区分一下不同 shape 叠加之后的结果,大体上 (10,) (10,1) 表现类似

In [18]:
x = np.arange(10)  # (10,) shape
y = x.reshape(-1, 1)  # (10, 1) shape
z = x.reshape(1, -1)  # (1, 10) shape

np.vstack([x, x]).shape
np.hstack([x, x]).shape

np.vstack([y, y]).shape
np.hstack([y, y]).shape

np.vstack([z, z]).shape
np.hstack([z, z]).shape
Out[18]:
(2, 10)
Out[18]:
(20,)
Out[18]:
(20, 1)
Out[18]:
(10, 2)
Out[18]:
(2, 10)
Out[18]:
(1, 20)

numpy.random.choice¶

Generates a random sample from a given 1-D array

对给定的 1-D array 进行随机采样

numpy.random.choice(a, size=None, replace=True, p=None)

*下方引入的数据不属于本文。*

/-- The owner takes its late fault at a boundary (R204): EPC holds the instruction at which it stopped. For FAILED_PEER of
a TROT no address is stated: FADDR and FINFO are free; of a VLD or VST (R115) FADDR holds the address. -/
def State.takeLate (s : State) (c p : Nat) : State :=
  let x := (s.core c).ext
  let s := s.modProc c p (fun q => { q with late := false })
  match x.seqr.late with
  | none => s
  | some l =>
    let s := s.modSeqr c (fun q => { q with late := none })
    let vec := l.cause = causeFAILED && (l.access = 7 || l.access = 8)
    let mem := l.cause = causePAGE || l.cause = causePROT || l.cause = causeMISALIGN || l.cause = causePOISON ||
      l.cause = causeHOSTUR
    s.trap c p
      { cause := l.cause, late := true, epc := (s.proc c p).pc,
        faddr := if mem || vec || l.cause = causeBARRIER then some l.addr else none,
        finfo := if mem then some (memInfo l.reason l.access l.level false)
          else if l.cause = causeILL then some (l.word.setWidth 64) else none }

/-! ### The vector end of a reply -/

/-- A line of a VLD written to its register: the enabled bytes, the register's poison (R182, R207). -/
def Ext.loadLine (x : Ext) (d : Nat) (mask : Nat) (v : Line) (poison : Bool) : Ext :=
  let old := x.v.toList.getD d 0#512
  let take := fun (i : Nat) => if mask / 2 ^ i % 2 = 1 then bits v.toNat (8 * i + 7) (8 * i)
    else bits old.toNat (8 * i + 7) (8 * i)
  let new := BitVec.ofNat 512 ((List.range 64).foldl (fun n i => n + take i * 2 ^ (8 * i)) 0)
  let pz := if poison then x.vpoison ||| BitVec.ofNat 32 (2 ^ d)
    else if mask = 2 ^ 64 - 1 then x.vpoison &&& ~~~(BitVec.ofNat 32 (2 ^ d)) else x.vpoison
  { x with v := x.v.setIfInBounds d new, vpoison := pz }

/-- The enabled bytes of a VLD, and its address, as its entry keeps them. -/
def IfrEntry.request (e : IfrEntry) : Option Req :=
  match e.work with
  | .access r => some r
  | _ => none

/-- The ring entry of a dispatch sequence number (R203). -/
def Sequencer.ringOf (q : Sequencer) (d : BitVec 16) : RingEntry :=
  (q.ring.find? (fun e => e.dseq = d)).getD { dseq := d, pc := 0#64, iter := 0, bpos := 0, body := false }

/-- A VLD or VST has ended (R199): the sequencer goes on past it, or stays at it where it halted (R206). -/
def State.memDone (s : State) (c : Nat) (seq : Half) : State :=
  let s := s.modSeqr c (fun q =>
    let q := { q with mem := q.mem.filter (· ≠ seq) }
    if q.halt then q else q.next)
  let q := (s.core c).ext.seqr
  if q.busy && !q.halt then s.dispatchNext c else s

/-- A late fault of the VLD or VST of an entry (R204, R207). -/
def State.lateOf (s : State) (c : Nat) (e : IfrEntry) (cause reason level : Nat) (done : Bool) : State :=
  let d := BitVec.ofNat 16 e.info.toNat
  s.raiseLate c
    { cause := cause, reason := reason, level := level, access := (if e.kind = 4 then 7 else 8), addr := e.target,
      word := 0#32, dseq := d, done := done, side := false,
      entry := (s.core c).ext.seqr.ringOf d }

/-- A VLD or VST resolved (R471, R472, R207, R489, R294). The reply of a poisoned line carries the REASON of its record. -/
def State.resolveVec (s : State) (c p : Nat) (e : IfrEntry) (res : RepRes) : State :=
  let live := (s.core c).owner = some p
  let mask := match e.request with
    | some r => r.lanes.toNat
    | none => 0
  let put := fun (s : State) (v : Line) (pz : Bool) =>
    if e.kind = 4 && live then s.modExt c (fun x => x.loadLine e.dreg mask v pz) else s
  match res with
  | .done v wide pz =>
    let s := (put s wide pz).finishEntry c p e.seq 2
    let s := if pz && live && e.kind = 4 then s.lateOf c e causePOISON (v.toNat % 256) 0 true else s
    if live then s.memDone c e.seq else s
  | .fault cause reason level =>
    let s := s.finishEntry c p e.seq 4
    let s := if live then s.lateOf c e cause reason level false else s
    if live then s.memDone c e.seq else s
  | .lost refused =>
    let s := ((put s (BitVec.allOnes 512) false).modProc c p Proc.setE).finishEntry c p e.seq (if refused then 4 else 3)
    if live then s.memDone c e.seq else s
  | .hostErr =>
    let s := ((put s (BitVec.allOnes 512) false).modProc c p Proc.setE).finishEntry c p e.seq 2
    let s := if live then s.lateOf c e causeHOSTUR 21 0 true else s
    if live then s.memDone c e.seq else s
  | .status _ _ => s
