/-- The operation of a request at its memory server. -/
def State.serve (s : State) (r : Req) : State :=
  if r.acc = .atomic then s.handOn (.serverAtomic r) (fun s => s.serveAtomic r)
  else if accWrites r.acc then s.handOn (.serverWrite r) (fun s => s.serveWrite r)
  else s.handOn (.serverRead r) (fun s => s.serveRead r)

/-! ### Scratchpads -/

/-- The checks of a scratchpad access by a core on the way to its own or another scratchpad of its cluster (R115, R36):
the cause and the reason of a refusal. An access that has passed the checks and waits for room is not judged again (R37). -/
def State.padRefusal (s : State) (c c' off size : Nat) (write passed : Bool) : Option (Nat × Nat) :=
  if c ≠ c' && s.unreachable c' then some (causeFAILED, 0)
  else if c ≠ c' && !passed && !s.admitted c c' then some (causePROT, 12)
  else if write && (s.core c').touchesLive off size then some (causeBARRIER, 0)
  else none

/-- The outcome of a scratchpad access recorded in the filter of its core, and its reply (R263). -/
def State.padDone (s : State) (c' : Nat) (r : Req) (v : Word) (stat : Nat := 0) : State :=
  let e : FilterEntry := ⟨reqKey r, 1, v, stat⟩
  (s.modCore c' (fun k => { k with filter := k.filter ++ [e] })).replyTo r e.result (some (.scheduler c'))

/-- An access at its scratchpad (R115, R136, R141): no router stands before the issuer's own. A poisoned line answers as
one behind PCHK = 1 (R132). -/
def State.servePad (s : State) (r : Req) : State :=
  if s.cutOff r.core r.phys then s else
  match windowOf r.core r.va with
  | .scratch c' off =>
    match s.padRefusal r.core c' off r.size (accWrites r.acc) r.passed with
    | some (cause, reason) =>
      (if reason = 12 then s.countRefusal c' else s).refuse r cause reason 0
    | none =>
      let k := s.core c'
      let pz := NatSet.has k.spoison (off / 64)
      if accWrites r.acc then
        match filterFind k.filter (reqKey r) with
        | some e => s.replyTo r e.result (some (.scheduler c'))
        | none =>
          if coreFilterRoom ≤ k.filter.length then s.retry (.scratchpadAccess { r with passed := true })
          else if r.acc = .atomic then
            if pz then
              let f := s.metPoison r false
              f.2.padDone c' r (BitVec.ofNat 64 f.1) 2
            else
            let old := k.scratch.readN off r.size
            let m := match amoNew r.amo r.size old r.data.toNat r.cmp.toNat with
              | some v => storeScratch k.scratch off (bytesOfNat r.size v)
              | none => k.scratch
            (s.modCore c' (fun k => { k with scratch := m })).padDone c' r (BitVec.ofNat 64 old)
          else
            let m := if r.acc = .vwrite then storeScratchMasked k.scratch off 64 r.wide.toNat r.lanes.toNat
              else storeScratch k.scratch off (bytesOfNat r.size r.data.toNat)
            (s.modCore c' (fun k => { k with
              scratch := m, spoison := poisonWrite k.spoison off r.size (fullReq r) r.pwr })).padDone c' r 0#64
      else if pz && decide (r.acc ≠ .vread) then s.refusePoison r false
      else
        let line := if r.acc = .vread then BitVec.ofNat 512 (k.scratch.readN (off / 64 * 64) 64) else 0#512
        if pz then
          let f := s.metPoison r false
          f.2.replyTo r (.done (BitVec.ofNat 64 f.1) line true) none
        else
        let v := if r.size = 64 then 0#64 else BitVec.ofNat 64 (k.scratch.readN off r.size)
        s.replyTo r (.done v line false) none
  | _ => s

/-! ### Host ports -/

/-- A request acts at its host port exactly once: class X (R262). Fetches and LDPC, which is of class R (R412), leave no
key. -/
def reqClassX (r : Req) : Bool := (decide (r.kind = .io) && decide (r.acc ≠ .fetch)) || decide (r.acc = .atomic) || decide (r.acc = .write)
  || decide (r.acc = .vwrite)

/-- The outcome of a class X request recorded at its host port, with the reply. -/
def State.recordPort (s : State) (n : Nat) (r : Req) (v : Word) (stat : Nat) : State :=
  let e : FilterEntry := ⟨reqKey r, 4, v, stat⟩
  (s.modHport n (fun x => { x with filter := x.filter ++ [e] })).replyTo r e.result (some (.hostPort n))

/-- The bytes of a write with the bus addresses that they go to: the enabled bytes of a vector one by one, unless the write is
of the whole line. -/
def writeBytes (r : Req) : List (Nat × List Byte) :=
  if r.acc = .vwrite && fullReq r then [(busOf r.pa, bytesOfNat 64 r.wide.toNat)]
  else if r.acc = .vwrite then
    ((List.range 64).filter (fun i => r.lanes.getLsbD i)).map (fun i => (busOf r.pa + i, [BitVec.ofNat 8 (r.wide.toNat / 2 ^ (8 * i))]))
  else [(busOf r.pa, bytesOfNat r.size r.data.toNat)]

/-- A write that leaves the port: to the memory behind it, with the poison of its data (R207), or to a device (R155, R309). -/
def HostPort.send (h : HostPort) (w : HostWrite) : HostPort :=
  if w.io then { h with ioOut := w :: h.ioOut }
  else { h with memory := h.memory.writeBytes w.addr w.data
                poison := poisonWrite h.poison w.addr w.data.length true w.poisoned }

/-- A write accepted at its port (R141, R155): sent while the link is active, held in order otherwise (R310). -/
def State.acceptWrite (s : State) (n : Nat) (r : Req) : State :=
  let ws : List HostWrite := (writeBytes r).map (fun b =>
    { addr := b.1, data := b.2, relaxed := decide (r.ord = 1) && decide (r.kind = .host)
      io := decide (r.kind = .io), poisoned := r.pwr, key := reqKey r })
  let s := s.modHport n (fun h =>
    if h.active && h.held.isEmpty then ws.foldl (fun h w => h.send w) h
    else { h with held := h.held ++ ws })
  s.modProc r.core r.proc (fun q => { q with hostw := q.hostw.put n (r.va, r.pa) })

/-- A bus address of a request answers with an error. -/
def HostPort.badFor (h : HostPort) (r : Req) : Bool :=
  (List.range r.size).any (fun i => NatSet.has h.bad (busOf r.pa + i))

/-- The port's buffer of accepted writes is full: 2 MiB (R310). -/
def HostPort.full (h : HostPort) : Bool := decide (0x200000 ≤ (h.held.map (fun w => w.data.length)).sum)

/-- A request at its host port (R155, R157, R309, R489): a line fetched from an IO page (R116) is what its device answers, eight
bytes at a time; a line of host memory that was written poisoned reads as R132 gives; reads are sent behind the writes accepted earlier, and one that
the host does not complete stays pending. -/
def State.servePort (s : State) (r : Req) : State :=
  let n := portOf r.pa
  let h := s.hport n
  let wait := fun (s : State) => s.modHport n (fun h => { h with pending := h.pending ++ [r] })
  match (if reqClassX r then filterFind h.filter (reqKey r) else none) with
  | some e => s.replyTo r e.result (some (.hostPort n))
  | none =>
    if reqClassX r && decide (filterRoom ≤ h.filter.length) then s.retry (.hostPortRequest { r with passed := true })
    else if r.acc = .write || r.acc = .vwrite then
      if h.full then wait s else (s.acceptWrite n r).recordPort n r 0#64 0
    else if !h.completes then wait s
    else if r.acc = .atomic then
      if h.badFor r then s.recordPort n r 0#64 1
      else if r.kind ≠ .io && NatSet.has h.poison (busOf r.pa / 64) then
        let f := s.metPoison r false
        f.2.recordPort n r (BitVec.ofNat 64 f.1) 2
      else if r.kind = .io then
        let f := s.nextFresh
        f.2.recordPort n r (BitVec.ofNat 64 ((Config.ioAtomic f.1).toNat % 2 ^ (8 * r.size))) 0
      else
        let old := h.memory.readN (busOf r.pa) r.size
        let s := match amoNew r.amo r.size old r.data.toNat r.cmp.toNat with
          | some v => s.modHport n (fun h => { h with memory := h.memory.writeN (busOf r.pa) r.size v })
          | none => s
        s.recordPort n r (BitVec.ofNat 64 old) 0
    else if h.badFor r then (if reqClassX r then s.recordPort n r 0#64 1 else s.replyTo r .hostErr none)
    else if r.kind = .io && r.acc = .fetch then
      let f := s.freshN 8
      f.2.replyTo r (.done 0#64 (BitVec.ofNat 512 (((List.range 8).map (fun i =>
        (Config.ioRead (f.1 + i)).toNat * 2 ^ (64 * i))).sum)) false) none
    else if r.kind = .io then
      let f := s.nextFresh
      f.2.recordPort n r (BitVec.ofNat 64 ((Config.ioRead f.1).toNat % 2 ^ (8 * r.size))) 0
    else
      let pz := NatSet.has h.poison (busOf r.pa / 64)
      let line := if r.acc = .vread || r.acc = .fetch
        then BitVec.ofNat 512 (h.memory.readN (busOf r.pa / 64 * 64) 64) else 0#512
      if pz && decide (r.acc = .vread) then
        let f := s.metPoison r false
        f.2.replyTo r (.done (BitVec.ofNat 64 f.1) line true) none
      else if pz && r.pchk then s.refusePoison r false else
      let v := if r.size = 64 then 0#64 else BitVec.ofNat 64 (h.memory.readN (busOf r.pa) r.size)
      s.replyTo r (.done v line pz) none
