/-! ### Rows of arrivals -/

/-- BIND (R86). -/
def execBind (h : ChHdr) (entry : BitVec 128) (s : State) : Host.Outcome State Fault Refusal :=
  s.act (fun s => s.arriveBind h entry)
/-- CLOSE (R87). -/
def execClose (h : ChHdr) (byReader : Bool) (s : State) : Host.Outcome State Fault Refusal :=
  s.act (fun s => s.arriveClose h byReader)
/-- CREDIT (R100). -/
def execCredit (h : ChHdr) (n : Nat) (s : State) : Host.Outcome State Fault Refusal := s.act (fun s => s.arriveCredit h n)
/-- ACKNOWLEDGEMENT (R93). -/
def execAcknowledgement (h : ChHdr) (k : AckKind) (s : State) : Host.Outcome State Fault Refusal :=
  s.act (fun s => s.arriveAck h k)
/-- PARKED_ANSWER (R109). -/
def execParkedAnswer (h : ChHdr) (s : State) : Host.Outcome State Fault Refusal := s.act (fun s => s.arriveParked h)
/-- FAILED_REPORT (R109, R110). -/
def execFailedReport (h : ChHdr) (s : State) : Host.Outcome State Fault Refusal := s.act (fun s => s.arriveFailed h)
/-- WORD_VALUE (R94). -/
def execWordValue (h : ChHdr) (v : Word) (s : State) : Host.Outcome State Fault Refusal :=
  s.act (fun s => s.arriveWord h v)
/-- TILE_OFFER (R95). -/
def execTileOffer (h : ChHdr) (bytes : Nat) (s : State) : Host.Outcome State Fault Refusal :=
  s.act (fun s => s.arriveOffer h bytes)
/-- TILE_SECTOR (R95, R97). -/
def execTileSector (h : ChHdr) (i : Nat) (data : List Byte) (poison : List Nat) (s : State) :
    Host.Outcome State Fault Refusal := s.act (fun s => s.arriveSector h i data poison)
/-- BUFFERED_MESSAGE (R98, R99). -/
def execBufferedMessage (h : ChHdr) (skip : Nat) (data : List Byte) (poison : List Nat) (s : State) :
    Host.Outcome State Fault Refusal := s.act (fun s => s.arriveMessage h skip data poison)
/-- FORWARDING_STUB (R78). -/
def execForwardingStub (h : ChHdr) (m : ChBody) (s : State) : Host.Outcome State Fault Refusal :=
  s.act (fun s => s.forward h m)
/-- TIMER_EXPIRY (R360). -/
def execTimerExpiry (core proc : Nat) (s : State) : Host.Outcome State Fault Refusal := s.act (fun s => s.expire core proc)

/-! ### Rows of requests and replies -/

/-- ACCESS_REPLY (R266). -/
def execAccessReply (r : Reply) (s : State) : Host.Outcome State Fault Refusal := s.act (fun s => s.absorb r)
/-- TRANSLATION_REQUEST (R121). -/
def execTranslationRequest (r : Req) (s : State) : Host.Outcome State Fault Refusal := s.act (fun s => s.station r)
/-- SERVER_READ (R129). -/
def execServerRead (r : Req) (s : State) : Host.Outcome State Fault Refusal := s.act (fun s => s.serveRead r)
/-- SERVER_WRITE (R129). -/
def execServerWrite (r : Req) (s : State) : Host.Outcome State Fault Refusal := s.act (fun s => s.serveWrite r)
/-- SERVER_ATOMIC (R129). -/
def execServerAtomic (r : Req) (s : State) : Host.Outcome State Fault Refusal := s.act (fun s => s.serveAtomic r)
/-- ENTRY_UPDATE (R82): at its server, or at its translation station where it has waited there. -/
def execEntryUpdate (r : EntryReq) (s : State) : Host.Outcome State Fault Refusal :=
  s.act (fun s => if r.sent then s.serveEntry r else s.sendEntry r)
/-- SCRATCHPAD_ACCESS (R141). -/
def execScratchpadAccess (r : Req) (s : State) : Host.Outcome State Fault Refusal := s.act (fun s => s.servePad r)
/-- HOST_PORT_REQUEST (R155). -/
def execHostPortRequest (r : Req) (s : State) : Host.Outcome State Fault Refusal := s.act (fun s => s.servePort r)
/-- WATERMARK (R263). -/
def execWatermark (target : Target) (rid : Word) (keys : List (Half × Nat)) (s : State) : Host.Outcome State Fault Refusal :=
  s.act (fun s => s.takeWatermark target rid keys)
/-- BARRIER_ARRIVAL (R367). -/
def execBarrierArrival (place : Word) (barrier index : Nat) (src : Reply) (replay : Bool) (s : State) :
    Host.Outcome State Fault Refusal := s.act (fun s => s.takeArrival place barrier index src replay)

end Sys2Proof.Machine
end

  • https://docs.scipy.org/doc/numpy-1.15.0/reference/generated/numpy.random.choice.html

可以指定 replace 参数,控制是否重复选择

random.choices[Python内置函数] 与其类似

In [19]:
np.random.choice(5, 3, p=[0.1, 0, 0.3, 0.6, 0])
np.random.choice(5, 3, replace=False, p=[0.1, 0, 0.3, 0.6, 0])

aa_milne_arr = ['pooh', 'rabbit', 'piglet', 'Christopher']
np.random.choice(aa_milne_arr, 5, p=[0.5, 0.1, 0.1, 0.3])
Out[19]:
array([2, 3, 2], dtype=int64)
Out[19]:
array([3, 2, 0])
Out[19]:
array(['Christopher', 'pooh', 'piglet', 'pooh', 'Christopher'],
      dtype='<U11')

numpy.allclose¶

numpy.allclose(a, b, rtol=1e-05, atol=1e-08, equal_nan=False)

Returns True if two arrays are element-wise equal within a tolerance.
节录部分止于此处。